**TASK TO CARRY OUT**
Read through the listing below, and copy every line where the string "last" appears.

%%

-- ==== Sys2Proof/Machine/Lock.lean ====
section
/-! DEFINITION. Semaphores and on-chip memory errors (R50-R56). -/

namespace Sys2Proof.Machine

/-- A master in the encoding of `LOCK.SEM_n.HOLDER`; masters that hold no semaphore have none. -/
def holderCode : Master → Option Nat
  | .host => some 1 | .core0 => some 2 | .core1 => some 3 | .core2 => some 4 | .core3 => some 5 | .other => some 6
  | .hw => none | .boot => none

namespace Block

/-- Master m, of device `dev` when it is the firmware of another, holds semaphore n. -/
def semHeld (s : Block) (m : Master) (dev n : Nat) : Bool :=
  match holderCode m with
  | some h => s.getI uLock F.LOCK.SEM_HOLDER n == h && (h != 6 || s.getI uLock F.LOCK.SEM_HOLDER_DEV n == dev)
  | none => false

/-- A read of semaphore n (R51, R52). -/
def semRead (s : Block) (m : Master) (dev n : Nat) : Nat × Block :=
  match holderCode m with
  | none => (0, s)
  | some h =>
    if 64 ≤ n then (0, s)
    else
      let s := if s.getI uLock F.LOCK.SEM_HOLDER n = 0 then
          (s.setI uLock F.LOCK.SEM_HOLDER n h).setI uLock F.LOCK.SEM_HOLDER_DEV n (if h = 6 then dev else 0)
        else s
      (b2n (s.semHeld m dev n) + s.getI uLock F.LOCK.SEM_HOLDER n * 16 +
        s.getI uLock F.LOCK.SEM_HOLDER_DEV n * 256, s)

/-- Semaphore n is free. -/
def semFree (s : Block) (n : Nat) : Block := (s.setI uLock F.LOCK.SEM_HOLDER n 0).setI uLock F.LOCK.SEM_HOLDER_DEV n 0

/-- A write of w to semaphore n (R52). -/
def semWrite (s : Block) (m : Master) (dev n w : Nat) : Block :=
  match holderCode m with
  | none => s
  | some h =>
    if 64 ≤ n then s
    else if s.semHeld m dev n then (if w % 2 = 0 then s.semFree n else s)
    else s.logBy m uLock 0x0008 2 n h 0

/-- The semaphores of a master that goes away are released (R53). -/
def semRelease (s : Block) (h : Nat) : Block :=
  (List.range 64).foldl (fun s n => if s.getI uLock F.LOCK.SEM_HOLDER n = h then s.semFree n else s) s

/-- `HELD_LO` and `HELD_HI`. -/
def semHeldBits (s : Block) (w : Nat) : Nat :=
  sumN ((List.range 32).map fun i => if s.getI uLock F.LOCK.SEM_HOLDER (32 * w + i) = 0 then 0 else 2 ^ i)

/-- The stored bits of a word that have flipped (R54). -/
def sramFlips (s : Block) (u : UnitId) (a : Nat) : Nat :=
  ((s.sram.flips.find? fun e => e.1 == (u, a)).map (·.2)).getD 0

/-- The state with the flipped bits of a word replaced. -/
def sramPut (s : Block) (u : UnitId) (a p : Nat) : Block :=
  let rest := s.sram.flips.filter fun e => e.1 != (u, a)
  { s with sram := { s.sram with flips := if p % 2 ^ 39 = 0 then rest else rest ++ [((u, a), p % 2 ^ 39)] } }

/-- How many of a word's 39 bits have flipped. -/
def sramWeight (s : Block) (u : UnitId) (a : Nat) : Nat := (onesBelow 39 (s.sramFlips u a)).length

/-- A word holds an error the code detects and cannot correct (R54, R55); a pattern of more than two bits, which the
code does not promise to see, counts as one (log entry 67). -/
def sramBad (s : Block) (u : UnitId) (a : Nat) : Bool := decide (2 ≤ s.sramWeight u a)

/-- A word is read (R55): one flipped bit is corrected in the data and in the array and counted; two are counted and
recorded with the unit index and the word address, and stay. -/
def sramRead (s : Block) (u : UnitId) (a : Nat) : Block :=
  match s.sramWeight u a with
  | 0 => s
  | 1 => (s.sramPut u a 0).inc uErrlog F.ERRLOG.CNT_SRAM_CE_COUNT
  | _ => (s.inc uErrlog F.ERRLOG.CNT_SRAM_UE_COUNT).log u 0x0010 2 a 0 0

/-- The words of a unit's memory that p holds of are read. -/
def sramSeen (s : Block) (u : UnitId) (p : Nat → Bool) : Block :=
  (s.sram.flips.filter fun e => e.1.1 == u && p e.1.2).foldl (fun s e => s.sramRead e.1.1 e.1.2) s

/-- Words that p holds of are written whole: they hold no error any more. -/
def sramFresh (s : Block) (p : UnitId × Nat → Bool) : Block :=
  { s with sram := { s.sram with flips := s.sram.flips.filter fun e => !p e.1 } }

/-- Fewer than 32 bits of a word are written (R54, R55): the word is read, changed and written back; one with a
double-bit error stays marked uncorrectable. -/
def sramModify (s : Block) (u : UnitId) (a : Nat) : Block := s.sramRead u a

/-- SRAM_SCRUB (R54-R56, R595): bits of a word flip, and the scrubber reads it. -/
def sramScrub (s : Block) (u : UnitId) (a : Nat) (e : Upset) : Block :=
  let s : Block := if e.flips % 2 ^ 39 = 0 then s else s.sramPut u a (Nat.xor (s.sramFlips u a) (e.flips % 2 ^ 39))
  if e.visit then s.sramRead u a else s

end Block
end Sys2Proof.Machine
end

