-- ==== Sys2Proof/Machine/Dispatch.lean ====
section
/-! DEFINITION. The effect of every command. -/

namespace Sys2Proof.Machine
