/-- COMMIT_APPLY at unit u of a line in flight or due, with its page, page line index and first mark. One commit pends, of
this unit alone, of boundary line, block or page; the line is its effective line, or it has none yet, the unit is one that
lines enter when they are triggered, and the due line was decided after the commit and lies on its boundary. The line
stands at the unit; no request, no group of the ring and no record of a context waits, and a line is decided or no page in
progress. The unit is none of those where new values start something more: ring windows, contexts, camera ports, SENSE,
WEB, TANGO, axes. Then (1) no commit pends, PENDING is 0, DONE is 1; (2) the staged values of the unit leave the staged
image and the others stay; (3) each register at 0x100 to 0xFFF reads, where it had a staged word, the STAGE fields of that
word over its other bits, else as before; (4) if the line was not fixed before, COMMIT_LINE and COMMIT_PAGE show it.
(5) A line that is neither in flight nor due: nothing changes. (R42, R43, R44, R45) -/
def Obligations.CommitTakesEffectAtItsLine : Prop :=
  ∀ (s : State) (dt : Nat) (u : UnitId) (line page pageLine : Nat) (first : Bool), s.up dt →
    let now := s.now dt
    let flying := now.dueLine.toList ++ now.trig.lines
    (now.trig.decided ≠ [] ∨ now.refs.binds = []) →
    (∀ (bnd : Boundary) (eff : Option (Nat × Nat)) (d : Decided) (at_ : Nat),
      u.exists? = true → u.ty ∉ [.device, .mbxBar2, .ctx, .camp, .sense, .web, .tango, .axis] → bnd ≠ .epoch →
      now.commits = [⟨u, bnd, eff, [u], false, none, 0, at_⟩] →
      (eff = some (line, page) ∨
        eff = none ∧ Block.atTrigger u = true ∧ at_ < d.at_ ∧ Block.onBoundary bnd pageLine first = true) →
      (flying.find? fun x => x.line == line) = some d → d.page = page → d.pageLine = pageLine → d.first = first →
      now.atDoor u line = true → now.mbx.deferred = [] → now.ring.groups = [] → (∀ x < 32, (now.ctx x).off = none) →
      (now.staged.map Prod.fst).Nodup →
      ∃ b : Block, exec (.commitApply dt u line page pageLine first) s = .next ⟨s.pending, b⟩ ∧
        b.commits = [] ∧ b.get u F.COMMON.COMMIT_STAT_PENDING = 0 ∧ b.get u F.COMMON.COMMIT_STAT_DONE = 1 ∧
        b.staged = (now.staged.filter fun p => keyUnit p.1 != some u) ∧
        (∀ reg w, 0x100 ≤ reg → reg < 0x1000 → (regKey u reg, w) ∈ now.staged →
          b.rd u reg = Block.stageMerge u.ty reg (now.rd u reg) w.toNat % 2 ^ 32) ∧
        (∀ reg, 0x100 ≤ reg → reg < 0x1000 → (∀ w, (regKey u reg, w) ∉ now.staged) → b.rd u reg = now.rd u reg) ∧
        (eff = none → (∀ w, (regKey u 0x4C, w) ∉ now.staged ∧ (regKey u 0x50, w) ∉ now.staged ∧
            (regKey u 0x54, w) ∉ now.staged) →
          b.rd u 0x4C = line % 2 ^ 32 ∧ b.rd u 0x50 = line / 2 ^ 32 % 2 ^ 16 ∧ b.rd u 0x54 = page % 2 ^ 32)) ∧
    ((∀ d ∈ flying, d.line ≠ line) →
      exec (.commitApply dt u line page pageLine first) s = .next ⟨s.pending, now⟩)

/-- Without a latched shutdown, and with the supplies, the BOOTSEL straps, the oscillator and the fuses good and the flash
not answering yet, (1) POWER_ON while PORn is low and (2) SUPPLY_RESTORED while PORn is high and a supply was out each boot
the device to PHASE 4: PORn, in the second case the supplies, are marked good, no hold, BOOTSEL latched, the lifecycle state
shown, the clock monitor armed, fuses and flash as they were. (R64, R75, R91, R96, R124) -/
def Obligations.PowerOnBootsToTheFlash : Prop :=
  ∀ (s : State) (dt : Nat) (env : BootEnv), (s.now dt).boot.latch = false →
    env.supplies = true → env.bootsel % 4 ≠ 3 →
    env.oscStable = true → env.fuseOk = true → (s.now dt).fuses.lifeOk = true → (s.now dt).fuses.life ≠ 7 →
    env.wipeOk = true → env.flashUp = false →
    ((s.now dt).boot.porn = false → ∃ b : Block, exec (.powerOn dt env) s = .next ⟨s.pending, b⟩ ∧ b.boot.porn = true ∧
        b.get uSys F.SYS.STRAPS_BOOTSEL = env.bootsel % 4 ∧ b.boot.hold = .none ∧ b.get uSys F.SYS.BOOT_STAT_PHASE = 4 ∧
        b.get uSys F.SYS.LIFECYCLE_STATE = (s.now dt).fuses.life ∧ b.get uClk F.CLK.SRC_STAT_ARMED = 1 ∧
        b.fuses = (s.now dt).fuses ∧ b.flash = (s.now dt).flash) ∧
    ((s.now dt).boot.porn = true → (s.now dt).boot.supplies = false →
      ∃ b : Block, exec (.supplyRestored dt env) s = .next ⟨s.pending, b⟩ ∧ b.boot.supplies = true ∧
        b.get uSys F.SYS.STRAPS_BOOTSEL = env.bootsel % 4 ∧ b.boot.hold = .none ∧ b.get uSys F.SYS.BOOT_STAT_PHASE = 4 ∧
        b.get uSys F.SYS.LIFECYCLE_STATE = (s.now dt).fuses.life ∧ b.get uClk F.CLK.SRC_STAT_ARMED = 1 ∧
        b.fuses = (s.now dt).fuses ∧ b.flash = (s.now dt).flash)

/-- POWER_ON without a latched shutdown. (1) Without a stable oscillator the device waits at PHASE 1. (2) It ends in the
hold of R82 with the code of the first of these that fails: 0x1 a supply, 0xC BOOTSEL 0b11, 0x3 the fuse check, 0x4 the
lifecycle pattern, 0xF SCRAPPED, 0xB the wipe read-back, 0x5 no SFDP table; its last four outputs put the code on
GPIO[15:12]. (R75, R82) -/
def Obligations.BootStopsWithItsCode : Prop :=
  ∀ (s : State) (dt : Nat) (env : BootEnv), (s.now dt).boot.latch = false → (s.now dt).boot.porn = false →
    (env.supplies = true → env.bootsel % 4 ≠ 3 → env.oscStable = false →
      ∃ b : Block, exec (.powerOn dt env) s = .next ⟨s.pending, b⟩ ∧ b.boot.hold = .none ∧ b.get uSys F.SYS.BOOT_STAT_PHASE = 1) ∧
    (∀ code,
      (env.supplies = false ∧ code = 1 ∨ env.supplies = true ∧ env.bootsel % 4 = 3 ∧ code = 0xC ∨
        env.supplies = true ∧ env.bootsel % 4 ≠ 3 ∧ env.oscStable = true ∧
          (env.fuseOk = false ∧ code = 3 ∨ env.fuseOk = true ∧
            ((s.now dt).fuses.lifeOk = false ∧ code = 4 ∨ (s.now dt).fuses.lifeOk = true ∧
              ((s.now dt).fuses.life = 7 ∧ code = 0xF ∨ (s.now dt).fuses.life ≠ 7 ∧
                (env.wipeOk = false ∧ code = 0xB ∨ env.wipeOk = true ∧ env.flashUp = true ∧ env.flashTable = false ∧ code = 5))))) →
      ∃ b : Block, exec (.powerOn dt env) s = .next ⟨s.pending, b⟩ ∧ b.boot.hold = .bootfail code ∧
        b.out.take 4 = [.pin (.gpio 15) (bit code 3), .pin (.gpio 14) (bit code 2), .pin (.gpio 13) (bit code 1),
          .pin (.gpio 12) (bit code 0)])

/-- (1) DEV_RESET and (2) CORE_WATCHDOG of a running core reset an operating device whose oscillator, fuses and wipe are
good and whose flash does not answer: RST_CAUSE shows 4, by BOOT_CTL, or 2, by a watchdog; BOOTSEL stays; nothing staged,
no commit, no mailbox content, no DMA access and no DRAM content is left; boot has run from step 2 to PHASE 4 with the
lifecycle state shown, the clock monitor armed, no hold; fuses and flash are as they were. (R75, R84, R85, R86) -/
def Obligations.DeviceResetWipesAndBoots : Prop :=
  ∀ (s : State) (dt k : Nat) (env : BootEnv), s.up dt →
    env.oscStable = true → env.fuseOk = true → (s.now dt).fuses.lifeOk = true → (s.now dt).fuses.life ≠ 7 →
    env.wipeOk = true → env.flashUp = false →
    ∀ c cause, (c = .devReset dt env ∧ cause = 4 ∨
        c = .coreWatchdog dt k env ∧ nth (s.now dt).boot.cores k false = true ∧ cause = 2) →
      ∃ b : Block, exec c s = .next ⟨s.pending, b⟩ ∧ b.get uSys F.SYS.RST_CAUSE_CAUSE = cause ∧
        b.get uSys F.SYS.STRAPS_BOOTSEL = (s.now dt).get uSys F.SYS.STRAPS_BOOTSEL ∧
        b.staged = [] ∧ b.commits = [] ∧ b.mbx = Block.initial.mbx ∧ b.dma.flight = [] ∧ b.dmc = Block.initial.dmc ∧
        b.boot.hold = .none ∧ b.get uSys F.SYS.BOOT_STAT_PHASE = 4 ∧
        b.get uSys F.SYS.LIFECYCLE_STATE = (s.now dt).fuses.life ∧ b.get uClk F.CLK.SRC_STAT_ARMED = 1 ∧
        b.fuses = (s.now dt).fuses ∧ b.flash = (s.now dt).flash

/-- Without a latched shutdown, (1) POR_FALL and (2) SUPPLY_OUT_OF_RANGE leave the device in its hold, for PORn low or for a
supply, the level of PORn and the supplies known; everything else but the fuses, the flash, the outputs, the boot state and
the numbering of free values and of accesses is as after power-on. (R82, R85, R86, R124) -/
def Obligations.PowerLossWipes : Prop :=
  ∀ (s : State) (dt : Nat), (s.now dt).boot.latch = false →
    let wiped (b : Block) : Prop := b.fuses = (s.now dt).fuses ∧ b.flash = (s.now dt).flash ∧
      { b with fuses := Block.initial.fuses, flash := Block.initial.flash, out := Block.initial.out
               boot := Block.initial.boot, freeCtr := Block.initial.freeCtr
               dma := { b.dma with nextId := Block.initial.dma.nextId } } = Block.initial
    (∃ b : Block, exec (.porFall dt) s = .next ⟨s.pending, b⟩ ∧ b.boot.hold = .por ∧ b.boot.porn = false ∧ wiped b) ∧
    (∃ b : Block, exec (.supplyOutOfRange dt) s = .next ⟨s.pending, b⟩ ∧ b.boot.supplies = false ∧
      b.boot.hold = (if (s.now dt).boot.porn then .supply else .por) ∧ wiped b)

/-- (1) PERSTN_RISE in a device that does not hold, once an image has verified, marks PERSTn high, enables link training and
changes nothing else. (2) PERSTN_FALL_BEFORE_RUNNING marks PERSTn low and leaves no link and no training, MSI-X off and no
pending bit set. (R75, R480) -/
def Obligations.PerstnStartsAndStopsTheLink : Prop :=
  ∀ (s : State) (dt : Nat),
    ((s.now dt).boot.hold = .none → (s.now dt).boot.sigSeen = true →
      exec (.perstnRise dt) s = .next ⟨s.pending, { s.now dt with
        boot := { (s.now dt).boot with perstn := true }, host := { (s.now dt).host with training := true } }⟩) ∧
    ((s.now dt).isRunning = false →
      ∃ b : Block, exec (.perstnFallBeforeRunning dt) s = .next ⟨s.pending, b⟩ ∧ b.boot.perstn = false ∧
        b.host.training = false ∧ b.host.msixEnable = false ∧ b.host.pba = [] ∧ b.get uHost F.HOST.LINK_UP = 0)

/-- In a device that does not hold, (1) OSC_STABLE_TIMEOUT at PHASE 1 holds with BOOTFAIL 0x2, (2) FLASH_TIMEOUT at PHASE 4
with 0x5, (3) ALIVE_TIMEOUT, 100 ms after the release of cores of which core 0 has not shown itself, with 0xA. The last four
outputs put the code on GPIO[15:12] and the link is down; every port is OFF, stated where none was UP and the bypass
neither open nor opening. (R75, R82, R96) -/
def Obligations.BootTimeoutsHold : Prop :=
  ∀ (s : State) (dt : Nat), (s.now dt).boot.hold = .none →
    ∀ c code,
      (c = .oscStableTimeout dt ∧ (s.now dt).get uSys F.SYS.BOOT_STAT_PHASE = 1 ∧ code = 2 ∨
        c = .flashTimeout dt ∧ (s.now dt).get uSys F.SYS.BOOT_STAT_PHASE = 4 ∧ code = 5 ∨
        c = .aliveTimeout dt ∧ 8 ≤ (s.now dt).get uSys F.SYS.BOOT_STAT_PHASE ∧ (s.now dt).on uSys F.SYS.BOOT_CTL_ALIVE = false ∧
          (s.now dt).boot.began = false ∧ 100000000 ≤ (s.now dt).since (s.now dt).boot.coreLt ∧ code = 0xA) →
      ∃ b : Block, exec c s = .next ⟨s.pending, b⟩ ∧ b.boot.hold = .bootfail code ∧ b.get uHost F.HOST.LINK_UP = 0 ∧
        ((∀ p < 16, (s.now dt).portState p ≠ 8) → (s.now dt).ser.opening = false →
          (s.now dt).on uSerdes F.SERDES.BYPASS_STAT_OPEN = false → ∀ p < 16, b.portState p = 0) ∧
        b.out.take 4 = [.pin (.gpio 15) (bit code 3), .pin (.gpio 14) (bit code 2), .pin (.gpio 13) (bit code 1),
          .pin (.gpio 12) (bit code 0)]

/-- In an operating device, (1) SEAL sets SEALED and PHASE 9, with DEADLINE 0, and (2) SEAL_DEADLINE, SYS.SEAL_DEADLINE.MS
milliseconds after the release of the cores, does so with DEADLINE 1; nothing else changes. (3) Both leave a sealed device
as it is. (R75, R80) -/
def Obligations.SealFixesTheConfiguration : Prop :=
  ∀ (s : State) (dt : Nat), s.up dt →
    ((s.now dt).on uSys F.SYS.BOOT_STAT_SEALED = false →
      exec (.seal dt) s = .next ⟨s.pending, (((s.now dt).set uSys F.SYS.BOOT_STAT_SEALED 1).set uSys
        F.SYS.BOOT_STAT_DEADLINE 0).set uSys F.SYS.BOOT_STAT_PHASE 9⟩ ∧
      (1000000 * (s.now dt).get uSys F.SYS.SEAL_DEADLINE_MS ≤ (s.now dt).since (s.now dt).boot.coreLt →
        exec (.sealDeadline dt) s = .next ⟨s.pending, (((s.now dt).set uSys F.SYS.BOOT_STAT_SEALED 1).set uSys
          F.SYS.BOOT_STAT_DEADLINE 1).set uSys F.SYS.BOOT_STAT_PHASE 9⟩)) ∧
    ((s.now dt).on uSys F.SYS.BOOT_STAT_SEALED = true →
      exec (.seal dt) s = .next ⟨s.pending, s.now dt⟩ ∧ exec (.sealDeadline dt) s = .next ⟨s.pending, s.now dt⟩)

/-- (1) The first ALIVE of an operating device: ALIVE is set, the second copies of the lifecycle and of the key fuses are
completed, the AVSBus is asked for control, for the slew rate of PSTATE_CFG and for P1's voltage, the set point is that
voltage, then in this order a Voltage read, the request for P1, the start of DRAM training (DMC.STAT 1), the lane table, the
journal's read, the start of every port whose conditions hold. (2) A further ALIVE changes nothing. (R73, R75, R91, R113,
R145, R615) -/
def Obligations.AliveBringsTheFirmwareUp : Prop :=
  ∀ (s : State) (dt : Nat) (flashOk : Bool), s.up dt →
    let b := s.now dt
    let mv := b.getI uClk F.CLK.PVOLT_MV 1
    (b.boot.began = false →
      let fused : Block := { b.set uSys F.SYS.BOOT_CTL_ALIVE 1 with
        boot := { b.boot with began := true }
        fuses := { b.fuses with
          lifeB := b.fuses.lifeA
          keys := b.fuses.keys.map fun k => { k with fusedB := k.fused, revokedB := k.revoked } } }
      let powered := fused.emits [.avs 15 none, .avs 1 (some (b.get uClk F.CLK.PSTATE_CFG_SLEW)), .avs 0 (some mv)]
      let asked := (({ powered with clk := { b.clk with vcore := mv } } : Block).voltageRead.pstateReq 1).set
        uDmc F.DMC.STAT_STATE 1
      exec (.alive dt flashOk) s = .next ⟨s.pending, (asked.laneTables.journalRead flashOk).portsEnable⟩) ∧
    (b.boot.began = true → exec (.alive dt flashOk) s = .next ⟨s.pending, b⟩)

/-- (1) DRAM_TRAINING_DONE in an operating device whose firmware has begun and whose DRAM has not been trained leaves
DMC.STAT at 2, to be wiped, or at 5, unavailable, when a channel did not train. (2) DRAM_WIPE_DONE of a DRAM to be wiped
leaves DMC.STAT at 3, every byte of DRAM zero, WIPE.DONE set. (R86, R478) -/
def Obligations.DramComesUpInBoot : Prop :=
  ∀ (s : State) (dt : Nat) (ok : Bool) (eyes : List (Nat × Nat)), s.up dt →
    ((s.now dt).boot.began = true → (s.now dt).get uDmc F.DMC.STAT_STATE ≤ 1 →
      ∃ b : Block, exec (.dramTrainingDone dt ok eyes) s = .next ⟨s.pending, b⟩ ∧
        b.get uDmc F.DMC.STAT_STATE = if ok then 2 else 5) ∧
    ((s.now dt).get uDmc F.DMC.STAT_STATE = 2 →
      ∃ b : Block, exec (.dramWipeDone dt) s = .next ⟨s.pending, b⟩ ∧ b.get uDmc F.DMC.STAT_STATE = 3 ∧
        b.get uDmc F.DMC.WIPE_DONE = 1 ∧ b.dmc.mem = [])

%%

**EXERCISE RESPONSE**
lifecycle pattern, 0xF SCRAPPED, 0xB the wipe read-back, 0x5 no SFDP table; its last four outputs put the code on
with 0x5, (3) ALIVE_TIMEOUT, 100 ms after the release of cores of which core 0 has not shown itself, with 0xA. The last four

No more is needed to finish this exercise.